Everyone is a winner! Just by participating, young people gain:
- Experience working on a real-world STEM project
- Teamwork and collaboration skills
- Critical thinking, creative problem solving, and entrepreneurship skills
- Character development, including empathy and grit
- Skills addressed by educational standards
State- and national-level winners get these amazing prizes:
- Best in State winning teams receive $5,000 for their school or nonprofit group/club program and mobile tablets for every team member, plus the opportunity to compete for Best in Region and Best in Nation.
- Best in Nation and Fan Favorite teams receive an additional $15,000 award for their school or nonprofit group/club, in-person coding training from MIT experts, and an all-expenses-paid trip to the National TSA Conference for each team member and a parent/guardian in the summer.
All Best in State teams are eligible to compete for the title of Fan Favorite, which is chosen by popular vote. The teams’ video submissions are posted on the app challenge website, and the public is invited to vote for their favorite. The Fan Favorite winning team receives the same prizes as the Best in Nation teams.
There is broad consensus that for students to succeed in the jobs of tomorrow, they will need skills such as collaboration, critical thinking, creative problem solving, and more. The app challenge is a hands-on project that:
- Builds teamwork: Teams of five to seven students work together to identify a problem, assign roles and responsibilities, and create an innovative solution. Team members hold each other accountable for their responsibilities. Students present their solution as a team.
- Teaches critical thinking: Students use research and analysis skills, as well as STEM knowledge, in identifying problems and devising their solutions.

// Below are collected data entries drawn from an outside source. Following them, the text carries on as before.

theorem execLinkTrained_changes {P : List Part} {s₀ : State} (width : BitVec 4) (speed : BitVec 4) (s : State) (hp : Part.sub [.host] P = true)  (hc : Changes P s₀ s) : ResChanges P s₀ (execLinkTrained width speed s) := by
  unfold execLinkTrained
  try dsimp only
  repeat' first
    | with_reducible assumption
    | with_reducible exact Changes.refl _ _
    | with_reducible apply Changes.ite
    | with_reducible apply ResChanges.next
    | with_reducible exact ResChanges.fault _
    | with_reducible exact ResChanges.refused _
    | with_reducible apply ResChanges.ite
    | with_reducible apply inRange_changes
    | with_reducible apply setHost_changes
    | exact Part.sub_trans (by decide) hp
    | exact Part.mem hp (by decide)
    | (intro _; try dsimp only)
    | split

theorem execHotReset_changes {P : List Part} {s₀ : State} (s : State) (hp : Part.sub [.host, .funcs, .irqs] P = true)  (hc : Changes P s₀ s) : ResChanges P s₀ (execHotReset s) := by
  unfold execHotReset
  try dsimp only
  repeat' first
    | with_reducible assumption
    | with_reducible exact Changes.refl _ _
    | with_reducible apply Changes.ite
    | with_reducible apply ResChanges.next
    | with_reducible exact ResChanges.fault _
    | with_reducible exact ResChanges.refused _
    | with_reducible apply ResChanges.ite
    | with_reducible apply inRange_changes
    | with_reducible apply resetHost_changes
    | exact Part.sub_trans (by decide) hp
    | exact Part.mem hp (by decide)
    | (intro _; try dsimp only)
    | split

theorem perstAccepted_changes {P : List Part} {s₀ : State} (world : ResetWorld) (s : State) (hp : Part.sub [.clock, .host, .funcs, .irqs, .power, .backup, .persist, .tack, .spine, .herdImage, .hubImage, .stallImages, .stalls, .gaits, .slices, .acqs, .voices, .seqs, .chans, .units, .nodes, .cells, .books, .flights, .nextFlight, .hub, .riders, .lines, .fasts, .groups, .queues, .qdir, .farriers, .trims, .shotAudits, .lanes, .tether, .tc, .ethPorts, .domains, .pulses, .watches, .hks, .hkCtl, .hbm, .library, .descs, .kernels, .store, .held, .latched] P = true)  (hc : Changes P s₀ s) : Changes P s₀ (perstAccepted world s) := by
  unfold perstAccepted
  try dsimp only
  repeat' first
    | with_reducible assumption
    | with_reducible exact Changes.refl _ _
    | with_reducible apply Changes.ite
    | with_reducible apply resetHost_changes
    | with_reducible apply resetModule_changes
    | exact Part.sub_trans (by decide) hp
    | exact Part.mem hp (by decide)
    | (intro _; try dsimp only)
    | split

theorem execPerst_changes {P : List Part} {s₀ : State} (width : Fine) (world : ResetWorld) (s : State) (hp : Part.sub [.clock, .host, .funcs, .irqs, .power, .backup, .persist, .tack, .spine, .herdImage, .hubImage, .stallImages, .stalls, .gaits, .slices, .acqs, .voices, .seqs, .chans, .units, .nodes, .cells, .books, .flights, .nextFlight, .hub, .riders, .lines, .fasts, .groups, .queues, .qdir, .farriers, .trims, .shotAudits, .lanes, .tether, .tc, .ethPorts, .domains, .pulses, .watches, .hks, .hkCtl, .hbm, .library, .descs, .kernels, .store, .held, .latched, .freeCtr] P = true)  (hc : Changes P s₀ s) : ResChanges P s₀ (execPerst width world s) := by
  unfold execPerst
  try dsimp only
  repeat' first
    | with_reducible assumption
    | with_reducible exact Changes.refl _ _
    | with_reducible apply Changes.ite
    | with_reducible apply ResChanges.next
    | with_reducible exact ResChanges.fault _
    | with_reducible exact ResChanges.refused _
    | with_reducible apply ResChanges.ite
    | with_reducible apply freshen_changes
    | with_reducible apply inRange_changes
    | with_reducible apply perstAccepted_changes
    | exact Part.sub_trans (by decide) hp
    | exact Part.mem hp (by decide)
    | (intro _; try dsimp only)
    | split

theorem execBrownOutReset_changes {P : List Part} {s₀ : State} (world : ResetWorld) (s : State) (hp : Part.sub [.clock, .host, .funcs, .irqs, .power, .backup, .persist, .tack, .spine, .herdImage, .hubImage, .stallImages, .stalls, .gaits, .slices, .acqs, .voices, .seqs, .chans, .units, .nodes, .cells, .books, .flights, .nextFlight, .hub, .riders, .lines, .fasts, .groups, .queues, .qdir, .farriers, .trims, .shotAudits, .lanes, .tether, .tc, .ethPorts, .domains, .pulses, .watches, .hks, .hkCtl, .hbm, .library, .descs, .kernels, .store, .held, .latched] P = true)  (hc : Changes P s₀ s) : ResChanges P s₀ (execBrownOutReset world s) := by
  unfold execBrownOutReset
  try dsimp only
  repeat' first
    | with_reducible assumption
    | with_reducible exact Changes.refl _ _
    | with_reducible apply Changes.ite
    | with_reducible apply ResChanges.next
    | with_reducible exact ResChanges.fault _
    | with_reducible exact ResChanges.refused _
    | with_reducible apply ResChanges.ite
    | with_reducible apply inRange_changes
    | with_reducible apply resetModule_changes
    | exact Part.sub_trans (by decide) hp
    | exact Part.mem hp (by decide)
    | (intro _; try dsimp only)
    | split

theorem execPowerOnReset_changes {P : List Part} {s₀ : State} (world : ResetWorld) (s : State) (hp : Part.sub [.clock, .host, .funcs, .irqs, .power, .backup, .persist, .tack, .spine, .herdImage, .hubImage, .stallImages, .stalls, .gaits, .slices, .acqs, .voices, .seqs, .chans, .units, .nodes, .cells, .books, .flights, .nextFlight, .hub, .riders, .lines, .fasts, .groups, .queues, .qdir, .farriers, .trims, .shotAudits, .lanes, .tether, .tc, .ethPorts, .domains, .pulses, .watches, .hks, .hkCtl, .feeds, .hbm, .library, .descs, .kernels, .store, .held, .latched] P = true)  (hc : Changes P s₀ s) : ResChanges P s₀ (execPowerOnReset world s) := by
  unfold execPowerOnReset
  try dsimp only
  repeat' first
    | with_reducible assumption
    | with_reducible exact Changes.refl _ _
    | with_reducible apply Changes.ite
    | with_reducible apply ResChanges.next
    | with_reducible exact ResChanges.fault _
    | with_reducible exact ResChanges.refused _
    | with_reducible apply ResChanges.ite
    | with_reducible apply resetModule_changes
    | with_reducible apply restartFeeds_changes
    | exact Part.sub_trans (by decide) hp
    | exact Part.mem hp (by decide)
    | (intro _; try dsimp only)
    | split

theorem busFalls_changes {P : List Part} {s₀ : State} (s : State) (hp : Part.sub [.clock, .host, .funcs, .irqs, .power, .backup, .persist, .tack, .spine, .herdImage, .hubImage, .stallImages, .stalls, .gaits, .slices, .acqs, .voices, .seqs, .chans, .units, .nodes, .cells, .books, .flights, .nextFlight, .hub, .riders, .lines, .fasts, .groups, .queues, .qdir, .farriers, .trims, .shotAudits, .lanes, .tether, .tc, .ethPorts, .domains, .pulses, .watches, .hks, .hkCtl, .feeds, .tally, .hbm, .library, .descs, .kernels, .store, .held, .latched] P = true)  (hc : Changes P s₀ s) : Changes P s₀ (busFalls s) := by
  unfold busFalls
  try dsimp only
  repeat' first
    | with_reducible assumption
    | with_reducible exact Changes.refl _ _
    | with_reducible apply Changes.ite
    | with_reducible apply finalFeeds_changes
    | with_reducible apply plainModule_changes
    | with_reducible apply setBackup_changes
    | with_reducible apply Changes.set_power
    | exact Part.sub_trans (by decide) hp
    | exact Part.mem hp (by decide)
    | (intro _; try dsimp only)
    | split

- Builds character: By searching for problems that need solutions, students practice empathy.
If your school or group has entered teams in the past, we encourage you to enter again! If your team won Best in State or Best in Region, by all means, try again this year for Best in Nation.

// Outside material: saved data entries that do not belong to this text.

-- ==== Sys2Proof/Laws/ChangesQueues.lean ====
section
/-!
SUPPORT. What each operation of Machine/Queues.lean may change.
-/

set_option linter.unusedTactic false
set_option linter.unreachableTactic false
set_option linter.style.longLine false
set_option linter.unusedVariables false
set_option maxRecDepth 8000

namespace Sys2Proof.Machine

open Sys2Proof

theorem recordQdir_changes {P : List Part} {s₀ : State} (code : Code) (q : Option QueueId) (s : State) (hp : Part.sub [.funcs] P = true)  (hc : Changes P s₀ s) : Changes P s₀ (recordQdir code q s) := by
  unfold recordQdir
  try dsimp only
  repeat' first
    | with_reducible assumption
    | with_reducible exact Changes.refl _ _
    | with_reducible apply Changes.ite
    | with_reducible apply record_changes
    | exact Part.sub_trans (by decide) hp
    | exact Part.mem hp (by decide)
    | (intro _; try dsimp only)
    | split

theorem qdirEnd_changes {P : List Part} {s₀ : State} (op : OpStatus) (q : Option QueueId) (s : State) (hp : Part.sub [.funcs, .irqs, .qdir] P = true)  (hc : Changes P s₀ s) : Changes P s₀ (qdirEnd op q s) := by
  unfold qdirEnd
  try dsimp only
  repeat' first
    | with_reducible assumption
    | with_reducible exact Changes.refl _ _
    | with_reducible apply Changes.ite
    | with_reducible apply raise_changes
    | with_reducible apply recordQdir_changes
    | with_reducible apply setQdir_changes
    | exact Part.sub_trans (by decide) hp
    | exact Part.mem hp (by decide)
    | (intro _; try dsimp only)
    | split

theorem hbmDouble_changes {P : List Part} {s₀ : State} (a : BitVec 36) (q : Option QueueId) (s : State) (hp : Part.sub [.funcs, .irqs, .tack, .queues, .qdir, .hbm] P = true)  (hc : Changes P s₀ s) : Changes P s₀ (hbmDouble a q s) := by
  unfold hbmDouble
  try dsimp only
  repeat' first
    | with_reducible assumption
    | with_reducible exact Changes.refl _ _
    | with_reducible apply Changes.ite
    | with_reducible apply forcedReset_changes
    | with_reducible apply record_changes
    | with_reducible apply setHbm_changes
    | with_reducible apply setQdir_changes
    | with_reducible apply setTack_changes
    | exact Part.sub_trans (by decide) hp
    | exact Part.mem hp (by decide)
    | (intro _; try dsimp only)
    | split

theorem hbmErrors_changes {P : List Part} {s₀ : State} (e : HbmErrors) (s : State) (hp : Part.sub [.funcs, .irqs, .tack, .queues, .qdir, .hbm] P = true)  (hc : Changes P s₀ s) : Changes P s₀ (hbmErrors e s) := by
  unfold hbmErrors
  try dsimp only
  repeat' first
    | with_reducible assumption
    | with_reducible exact Changes.refl _ _
    | with_reducible apply Changes.ite
    | with_reducible apply forEach_changes
    | with_reducible apply hbmDouble_changes
    | with_reducible apply record_changes
    | with_reducible apply setQdir_changes
    | exact Part.sub_trans (by decide) hp
    | exact Part.mem hp (by decide)
    | (intro _; try dsimp only)
    | split

theorem hbmScrubDone_changes {P : List Part} {s₀ : State} (err : HbmErrors) (s : State) (hp : Part.sub [.funcs, .irqs, .tack, .queues, .qdir, .hbm] P = true)  (hc : Changes P s₀ s) : Changes P s₀ (hbmScrubDone err s) := by
  unfold hbmScrubDone
  try dsimp only
  repeat' first
    | with_reducible assumption
    | with_reducible exact Changes.refl _ _
    | with_reducible apply Changes.ite
    | with_reducible apply hbmErrors_changes
    | with_reducible apply qdirEnd_changes
    | with_reducible apply setQdir_changes
    | exact Part.sub_trans (by decide) hp
    | exact Part.mem hp (by decide)
    | (intro _; try dsimp only)
    | split

theorem execHbmScrubDone_changes {P : List Part} {s₀ : State} (err : HbmErrors) (s : State) (hp : Part.sub [.funcs, .irqs, .tack, .queues, .qdir, .hbm] P = true)  (hc : Changes P s₀ s) : ResChanges P s₀ (execHbmScrubDone err s) := by
  unfold execHbmScrubDone
  try dsimp only
  repeat' first
    | with_reducible assumption
    | with_reducible exact Changes.refl _ _
    | with_reducible apply Changes.ite
    | with_reducible apply ResChanges.next
    | with_reducible exact ResChanges.fault _
    | with_reducible exact ResChanges.refused _
    | with_reducible apply ResChanges.ite
    | with_reducible apply hbmScrubDone_changes
    | exact Part.sub_trans (by decide) hp
    | exact Part.mem hp (by decide)
    | (intro _; try dsimp only)
    | split

theorem hostPop_changes {P : List Part} {s₀ : State} (f : Func) (q : QueueId) (n : Nat) (s : State) (hp : Part.sub [.funcs, .queues, .qdir] P = true)  (hc : Changes P s₀ s) : Changes P s₀ (hostPop f q n s) := by
  unfold hostPop
  try dsimp only
  repeat' first
    | with_reducible assumption
    | with_reducible exact Changes.refl _ _
    | with_reducible apply Changes.ite
    | with_reducible apply hostCheck_changes
    | with_reducible apply hostTake_changes
    | with_reducible apply modQueue_changes
    | exact Part.sub_trans (by decide) hp
    | exact Part.mem hp (by decide)
    | (intro _; try dsimp only)
    | split

theorem execQPop_changes {P : List Part} {s₀ : State} (f : Func) (q : QueueId) (words : Fin 16) (s : State) (hp : Part.sub [.funcs, .queues, .qdir] P = true)  (hc : Changes P s₀ s) : ResChanges P s₀ (execQPop f q words s) := by
  unfold execQPop
  try dsimp only
  repeat' first
    | with_reducible assumption
    | with_reducible exact Changes.refl _ _
    | with_reducible apply Changes.ite
    | with_reducible apply ResChanges.next
    | with_reducible exact ResChanges.fault _
    | with_reducible exact ResChanges.refused _
    | with_reducible apply ResChanges.ite
    | with_reducible apply hostPop_changes
    | exact Part.sub_trans (by decide) hp
    | exact Part.mem hp (by decide)
    | (intro _; try dsimp only)
    | split

theorem hostPush_changes {P : List Part} {s₀ : State} (f : Func) (q : QueueId) (r : QReg) (eoi : Bool) (val : Word) (s : State) (hp : Part.sub [.funcs, .queues] P = true)  (hc : Changes P s₀ s) : Changes P s₀ (hostPush f q r eoi val s) := by
  unfold hostPush
  try dsimp only
  repeat' first
    | with_reducible assumption
    | with_reducible exact Changes.refl _ _
    | with_reducible apply Changes.ite
    | with_reducible apply hostCheck_changes
    | with_reducible apply issueWords_changes
    | exact Part.sub_trans (by decide) hp
    | exact Part.mem hp (by decide)
    | (intro _; try dsimp only)
    | split

theorem execQPushEnd_changes {P : List Part} {s₀ : State} (f : Func) (q : QueueId) (val : Word) (s : State) (hp : Part.sub [.funcs, .queues] P = true)  (hc : Changes P s₀ s) : ResChanges P s₀ (execQPushEnd f q val s) := by
  unfold execQPushEnd
  try dsimp only
  repeat' first
    | with_reducible assumption
    | with_reducible exact Changes.refl _ _
    | with_reducible apply Changes.ite
    | with_reducible apply ResChanges.next
    | with_reducible exact ResChanges.fault _
    | with_reducible exact ResChanges.refused _
    | with_reducible apply ResChanges.ite
    | with_reducible apply hostPush_changes
    | exact Part.sub_trans (by decide) hp
    | exact Part.mem hp (by decide)
    | (intro _; try dsimp only)
    | split

theorem execQPush_changes {P : List Part} {s₀ : State} (f : Func) (q : QueueId) (val : Word) (s : State) (hp : Part.sub [.funcs, .queues] P = true)  (hc : Changes P s₀ s) : ResChanges P s₀ (execQPush f q val s) := by
  unfold execQPush
  try dsimp only
  repeat' first
    | with_reducible assumption
    | with_reducible exact Changes.refl _ _
    | with_reducible apply Changes.ite
    | with_reducible apply ResChanges.next
    | with_reducible exact ResChanges.fault _
    | with_reducible exact ResChanges.refused _
    | with_reducible apply ResChanges.ite
    | with_reducible apply hostPush_changes
    | exact Part.sub_trans (by decide) hp
    | exact Part.mem hp (by decide)
    | (intro _; try dsimp only)
    | split

theorem qdirRefuse_changes {P : List Part} {s₀ : State} (f : Func) (code : Code) (s : State) (hp : Part.sub [.funcs, .qdir] P = true)  (hc : Changes P s₀ s) : Changes P s₀ (qdirRefuse f code s) := by
  unfold qdirRefuse
  try dsimp only
  repeat' first
    | with_reducible assumption
    | with_reducible exact Changes.refl _ _
    | with_reducible apply Changes.ite
    | with_reducible apply refuseReg_changes
    | with_reducible apply setQdir_changes
    | exact Part.sub_trans (by decide) hp
    | exact Part.mem hp (by decide)
    | (intro _; try dsimp only)
    | split

theorem startScrub_changes {P : List Part} {s₀ : State} (s : State) (hp : Part.sub [.qdir] P = true)  (hc : Changes P s₀ s) : Changes P s₀ (startScrub s) := by
  unfold startScrub
  try dsimp only
  repeat' first
    | with_reducible assumption
    | with_reducible exact Changes.refl _ _
    | with_reducible apply Changes.ite
    | with_reducible apply setQdir_changes
    | exact Part.sub_trans (by decide) hp
    | exact Part.mem hp (by decide)
    | (intro _; try dsimp only)
    | split

theorem qdirCommand_changes {P : List Part} {s₀ : State} (f : Func) (q : Option QueueId) (eff : State → State) (s : State) (hp : Part.sub [.funcs, .qdir] P = true) (heff : ∀ y0, Changes P s₀ y0 → Changes P s₀ (eff y0)) (hc : Changes P s₀ s) : Changes P s₀ (qdirCommand f q eff s) := by
  unfold qdirCommand
  try dsimp only
  repeat' first
    | with_reducible assumption
    | with_reducible exact Changes.refl _ _
    | with_reducible apply Changes.ite
    | with_reducible apply hostWrite_changes
    | with_reducible apply qdirRefuse_changes
    | with_reducible apply refuseReg_changes
    | with_reducible apply heff
    | exact Part.sub_trans (by decide) hp
    | exact Part.mem hp (by decide)
    | (intro _; try dsimp only)
    | split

Schools or nonprofit groups/clubs can enter teams each year. However, if your team won Best in Nation, those team members are not eligible to participate again. But we hope you’ll use your expertise to mentor another group in your school or community.
After the Best in State winners are chosen, they receive their prizes (a $5,000 award for their school or nonprofit group/club, plus tablets for each team member). They go on to compete for Best in Region, and regional winners in turn compete for Best in Nation. All Best in State teams may compete for the Fan Favorite award, which is chosen through crowd voting.
After the Best in Nation teams are announced, coding experts from MIT visit the winners’ schools or nonprofit groups/clubs and train students to use MIT App Inventor to build their apps. The teams work in person and virtually with MIT experts to get their apps working by June 1. Then the Best in Nation winning teams travel (all expenses are paid for each team member and one parent/guardian) to the National TSA Conference in the summer, where they demo their apps in person.
Some great and surprising things can happen to the winning teams, too. For example:
- A winning team from 2013, the Quest Math team from the Bronx Academy of Promise, was featured in a Verizon commercial.
- A winning team from 2014 was featured in a Verizon online campaign and documentary.
- Two winning teams, Hello Navi and Safe & Sound, demonstrated their apps at the White House Science Fair—and got to meet Bill Nye the Science Guy!
Visit the Past Winners page of the app challenge website to read about these stories and more.
The apps are owned by the students who created them. Verizon does not own the intellectual property.